Posted on • Updated on

Bitsets, Bit Manipulations and Bitmasks Problems

Introduction

If you have come to this post, I bet you are struggling with all those bit operations and tricks as there are two many of them! These bit operations are not only useful in competitive programming questions but also in Dynamic Programming (where we have to save the current state), and reducing time complexities in certain scenarios.

Before heading to discuss the questions let's just get a glimpse of why you should learn bitsets and type of questions which you can't do if you don't have enough knowledge of bit manipulation.

  1. Maximum AND/OR/XOR value of a pair in an array

  2. Queries for bitwise AND of the range [L, R] of the given array.

  3. Find Longest substring containing vowels in even counts, Find Longest awesome substring, Number of wonderful sub-strings, Maximum Product of Word Lengths These type of questions are typically solved using bitsets easily.

  4. Bitmasks on trees/graphs and with Dynamic Programming problems and some binomials.

We will be discussing each of the above questions and in the end, I would be sharing some of the questions from codeforces, Leetcode, etc. If you have any doubts in those questions, feel free to discuss in the comments.

First Type of Questions

Questions asking you to compute the maximum AND/XOR/OR of any pair in an array, directly or indirectly, are actually based on a rather simple trick. Let's First discuss the questions.

Q1. Find Maximum Binary AND pair from an array.

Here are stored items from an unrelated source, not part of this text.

-- ==== Sys2Proof/Machine/KeyOps.lean ====
section
/-! DEFINITION. OTP, key slots and the TRNG as shared operations (R535 to R548): which words may be programmed and read, the
slot commands, the DRBG queue and its states. -/
namespace Sys2Proof.Machine

/-- The word at OTP index `i` as programmed. -/
def State.otpRaw (s : State) (i : Nat) : Nat := SMap.get (fun _ => 0) s.sec.otp i

/-- R535: LIFECYCLE, POLICY and SVN carry no check bits. -/
def otpChecked (i : Nat) : Bool := ! decide (4 ≤ i ∧ i ≤ 9)

/-- R537: a word with check bits that a cut pulse left partly set reads as 0. -/
def State.otpWord (s : State) (i : Nat) : Nat := if otpChecked i && s.sec.otpTorn.contains i then 0 else s.otpRaw i

/-- Bytes of an OTP field of `n` words from index `i`. -/
def State.otpBytes (s : State) (i n : Nat) : List Byte := (List.range n).flatMap (fun k => leBytes 4 (s.otpWord (i + k)))

/-- R535: a field is blank while all its bits read 0. -/
def State.otpBlank (s : State) (i n : Nat) : Bool := (List.range n).all (fun k => s.otpWord (i + k) == 0)

/-- Set bits of an OTP word; they never return to 0. -/
def State.otpSet (s : State) (i bits : Nat) : State :=
  { s with sec := { s.sec with otp := SMap.put (fun _ => 0) s.sec.otp i ((s.otpRaw i ||| bits) % 2 ^ 32) } }

/-- Table Keys-1: LIFECYCLE as the marks give it, RMA over SECURED: 0 OPEN, 1 SECURED, 2 RMA. -/
def State.otpLifecycle (s : State) : Nat :=
  let w := s.otpRaw 4
  if 5 ≤ popcount 8 (w / 256) then 2 else if 5 ≤ popcount 8 w then 1 else 0

/-- Table Keys-1: POLICY, each bit the majority of three copies. -/
def State.otpPolicy (s : State) : Nat := maj3 (s.otpRaw 5) (s.otpRaw 6) (s.otpRaw 7)

/-- Table Keys-1: SVN, the number of 1 bits. -/
def State.otpSvn (s : State) : Nat := popcount 32 (s.otpRaw 8) + popcount 32 (s.otpRaw 9)

/-- Table Keys-1: the lifecycle that `lc` is lists word `i` as programmable for these bits. -/
def otpProgrammable (lc i bits : Nat) : Bool :=
  let both := decide (lc ≤ 1)
  let opn := decide (lc = 0)
  if i ≤ 3 then opn
  else if i = 4 then false
  else if i ≤ 7 then
    (clearBits bits 0xF3F == 0) && (if clearBits bits 0xF27 == 0 then both else opn)
  else if i ≤ 9 then both
  else if i = 10 then opn
  else if i ≤ 15 then false
  else if i ≤ 71 then opn
  else if i ≤ 127 then both
  else if i ≤ 159 then opn
  else both

/-- R536: a secret word. -/
def otpSecret (i : Nat) : Bool := decide (128 ≤ i)

/-- R537: a PROGRAM of word `i` is refused with this reason. -/
def State.otpRefusal (s : State) (i bits : Nat) : Option Nat :=
  if s.flag F.PITON_OTP_LOCK_LOCK || s.power.pfail || decide (s.fld F.PWR_MON_VIN < 4500) || decide (i = 4) ||
      ! otpProgrammable (s.fld F.SYSCFG_LIFECYCLE_STATE) i bits then some 7
  else if otpChecked i && s.otpWord i != 0 then some 8
  else none

/-- R536, R537: a PROGRAM pulse on word `i`; `cut` holds the bits that a pulse cut short by UVLO has set. A POLICY word sets
all three copies. -/
def State.otpProgram (s : State) (i bits : Nat) (cut : Option (BitVec 32)) : State :=
  let set := match cut with | some m => bits &&& m.toNat | none => bits
  let s1 := if 5 ≤ i ∧ i ≤ 7 then ((s.otpSet 5 set).otpSet 6 set).otpSet 7 set else s.otpSet i set
  match cut with
  | some _ => if otpChecked i then { s1 with sec := { s1.sec with otpTorn := s1.sec.otpTorn ++ [i] } } else s1
  | none => s1

/-- R46: a refusal whose detail the chapter does not state: CLAMP_KEPT holds a free value. -/
def State.refuseFree (s : State) (ni a reason : Nat) (v : DWord) : State :=
  let (d, s1) := s.takeFree
  s1.refuse ni a reason v (d.toNat % 2 ^ 32)

/-- R536, R537: a write to KEYS_OTP_CTRL. `cut` says whether UVLO cuts a PROGRAM pulse. -/
def State.opOtpCtrl (s : State) (ni : Nat) (v : DWord) (cut : Option (BitVec 32)) : State :=
  let a := R.KEYS_OTP_CTRL
  let cmd := F.KEYS_OTP_CTRL_CMD.of v
  let i := F.KEYS_OTP_CTRL_ADDR.of v
  let data := s.fld F.KEYS_OTP_DATA_DATA
  if ! (cmd = 1 ∨ cmd = 2 ∨ cmd = 3) then (s.storeReg ni a v).1
  else if s.flag F.KEYS_OTP_CTRL_BUSY || s.flag F.KEYS_SLOT_STAT_BUSY then s.refuseFree ni a 1 v
  else if ! s.running P.KEYS then s.refuseFree ni a 9 v
  else
    match (if cmd = 2 then s.otpRefusal i data else none) with
    | some r => s.refuseFree ni a r v
    | none =>
      let s1 := (s.storeReg ni a v).1
      let ue := otpChecked i && s1.sec.otpTorn.contains i
      let s2 :=
        if cmd = 1 then
          ((s1.setFld F.KEYS_OTP_DATA_DATA (if otpSecret i && s1.flag F.PITON_FUSE_WIN_CLOSED then 0 else s1.otpWord i)).setFlag
            F.KEYS_OTP_CTRL_UE ue)
        else if cmd = 2 then s1.otpProgram i data cut
        else (s1.setFlag F.KEYS_OTP_CTRL_MATCH (s1.otpWord i == data)).setFlag F.KEYS_OTP_CTRL_UE ue
      s2.raise P.KEYS E.KEYS_OTP_DONE

/-- The key in slot `n`. -/
def State.slot (s : State) (n : Nat) : Option KeySlot := AMap.get? s.sec.slots n

/-- Fill slot `n`. -/
def State.setSlot (s : State) (n : Nat) (key : List Byte) (usage : Nat) : State :=
  { s with sec := { s.sec with slots := AMap.put s.sec.slots n ⟨BitVec.ofNat 256 (leNat key), BitVec.ofNat 4 usage⟩ } }

/-- Empty slot `n`. -/
def State.clearSlot (s : State) (n : Nat) : State := { s with sec := { s.sec with slots := SMap.erase s.sec.slots n } }

/-- The 32 bytes of a slot's key (R538). -/
def KeySlot.bytes (k : KeySlot) : List Byte := leBytes 32 k.key.toNat

/-- R539: slot `n` is read-locked. -/
def State.slotRLocked (s : State) (n : Nat) : Bool := (s.fld F.PITON_KEY_RLOCK_RLOCK).testBit n

/-- R541: slot `n` is use-locked. -/
def State.slotULocked (s : State) (n : Nat) : Bool := (s.fld F.PITON_KEY_ULOCK_ULOCK).testBit n

/-- DEVICE_ROOT, OTP words 152–159. -/
def State.deviceRoot (s : State) : List Byte := s.otpBytes 152 8

/-- R540: the derived key. -/
def State.kdf (s : State) (src : List Byte) : List Byte :=
  let label := (List.range 6).flatMap (fun n => leBytes 4 (s.fld (F.KEYS_LABEL_LABEL n)))
  hmac 0 src (beBytes 4 1 ++ label ++ [0#8] ++ s.otpBytes 0 4 ++ beBytes 4 256)

/-- Table Keys-3: why a slot command is refused. -/
def State.slotRefusal (s : State) (op n src : Nat) : Option Nat :=
  let fills := decide (op = 1 ∨ op = 3 ∨ op = 4 ∨ op = 5)
  if s.flag F.KEYS_SLOT_STAT_BUSY || s.flag F.KEYS_OTP_CTRL_BUSY then some 1
  else if ! s.running P.KEYS then some 9
  else if (op == 2 && s.slotRLocked n) || (fills && (s.slotRLocked n || s.slotULocked n)) ||
      (op == 4 && decide (src < 16) && s.slotULocked src) then some 2
  else if (op == 2 && (s.slot n).isNone) || (op == 4 && decide (src < 16) && (s.slot src).isNone) then some 3
  else if op == 4 && decide (src < 16) && (match s.slot src with | some k => ! k.usage.toNat.testBit 2 | none => true) then some 4
  else if op == 5 && s.fld F.TRNG_STAT_STATE != 2 then some 5
  else if op == 4 && decide (src = 16) && (decide (s.fld F.SYSCFG_LIFECYCLE_STATE = 2) || s.otpBlank 152 8) then some 6
  else none

/-- R544: 16 blocks for the queue. -/
def State.generate (s : State) : State :=
  let (ws, s1) := s.takeFrees 32
  let bs := (List.range 16).map (fun i => ((ws.getD (2 * i) 0#64) ++ (ws.getD (2 * i + 1) 0#64) : BitVec 128))
  { s1 with sec := { s1.sec with queue := (s1.sec.queue ++ bs).take 64, requests := s1.sec.requests + 1 } }

/-- R547: a consumer takes `n` whole blocks at once, as bytes. A head block already read in part is not handed on. -/
def State.takeBlocks (s : State) (n : Nat) : Option (List Byte × State) :=
  let q := if s.sec.quarters = 0 then s.sec.queue else s.sec.queue.drop 1
  if q.length < n then none
  else some ((q.take n).flatMap (fun b => leBytes 16 b.toNat), { s with sec := { s.sec with queue := q.drop n, quarters := 0 } })

/-- R544, R547: `n` blocks in READY, after a generate request when the queue is short. -/
def State.blocksNow (s : State) (n : Nat) : List Byte × State :=
  match s.takeBlocks n with
  | some r => r
  | none => match s.generate.takeBlocks n with | some r => r | none => ([], s)

/-- R538, R539: the effect of a slot command that is not refused. -/
def State.slotEffect (s : State) (op n src usage : Nat) : State :=
  let data := (List.range 8).flatMap (fun k => leBytes 4 (s.fld (F.KEYS_SLOT_DATA_DATA k)))
  if op = 1 then forEach 8 (fun k t => t.setFld (F.KEYS_SLOT_DATA_DATA k) 0) (s.setSlot n data usage)
  else if op = 2 then
    match s.slot n with
    | some k => forEach 8 (fun w t => t.setFld (F.KEYS_SLOT_DATA_DATA w) (leNat (slice (4 * w) 4 k.bytes))) s
    | none => s
  else if op = 3 then s.clearSlot n
  else if op = 4 then
    s.setSlot n (s.kdf (if src = 16 then s.deviceRoot else match s.slot src with | some k => k.bytes | none => [])) usage
  else
    let (bs, s1) := s.blocksNow 2
    s1.setSlot n bs usage

/-- R539: a write to KEYS_SLOT_CMD. -/
def State.opSlotCmd (s : State) (ni : Nat) (v : DWord) : State :=
  let a := R.KEYS_SLOT_CMD
  let op := F.KEYS_SLOT_CMD_OP.of v
  let n := F.KEYS_SLOT_CMD_SLOT.of v
  let src := min (F.KEYS_SLOT_CMD_SRC.of v) 16
  if ! (1 ≤ op ∧ op ≤ 5) then (s.storeReg ni a v).1
  else
    match s.slotRefusal op n src with
    | some r => s.refuse ni a r v n
    | none => (((s.storeReg ni a v).1).slotEffect op n src (F.KEYS_SLOT_CMD_USAGE.of v)).raise P.KEYS E.KEYS_CMD_DONE

/-- Table Keys-5: leave the DRBG empty. -/
def State.drbgZero (s : State) : State :=
  { s with sec := { s.sec with queue := [], quarters := 0, requests := 0 } }

/-- R50, Table Keys-5: ENABLE takes the TRNG from OFF to STARTUP, or back to OFF with DRBG and queue zeroed; FATAL stays. -/
def State.trngEnable (s : State) (on : Bool) : State :=
  if s.fld F.TRNG_STAT_STATE = 4 then s
  else if on then (if s.fld F.TRNG_STAT_STATE = 0 then s.setFld F.TRNG_STAT_STATE 1 else s)
  else (s.drbgZero).setFld F.TRNG_STAT_STATE 0

/-- R547: a 64-bit load of TRNG_DATA: a quarter of the head block, or VALID = 0. -/
def State.opTrngData (s : State) : State × DWord :=
  match s.sec.queue with
  | b :: rest =>
    if s.fld F.TRNG_STAT_STATE ≠ 2 ∨ ! s.running P.TRNG then (s, 0#64)
    else
      let w := b.toNat / 2 ^ (32 * s.sec.quarters) % 2 ^ 32
      let last := decide (s.sec.quarters = 3)
      ({ s with sec := { s.sec with queue := if last then rest else b :: rest, quarters := if last then 0 else s.sec.quarters + 1 } },
        BitVec.ofNat 64 (w + 2 ^ 32))
  | [] => (s, 0#64)

/-- R548: a 64-bit load of TRNG_RAW. -/
def State.opTrngRaw (s : State) : State × DWord :=
  if s.fld F.SYSCFG_LIFECYCLE_STATE = 0 ∧ ! s.flag F.PITON_SCREE_LOCK_LOCK ∧ s.fld F.TRNG_STAT_STATE ≠ 0 then
    let (v, s1) := s.takeFree
    (s1, BitVec.ofNat 64 (v.toNat % 2 ^ 32 + 2 ^ 32))
  else (s, 0#64)

end Sys2Proof.Machine
end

Codeforces Link of the problem:

Input: arr=[2,6,4,5,12,14,15]
Output: Max And pair: 14
Enter fullscreen mode Exit fullscreen mode

This is rather a difficult problem to solve but this will let you think much.

Hint 1: First convert all the numbers to their binary forms and see if you see a pattern in finding the answer

Hint 2: The size of the numbers can be at most 32 bits.

Solution: Read Hint 2 one more time. We know that total digits in binary representation can't be more than 32 for int datatype. Now, think this way: We have to see if a bit can be set or unset in our answer. That means we are actually constructing our answer bit by bit.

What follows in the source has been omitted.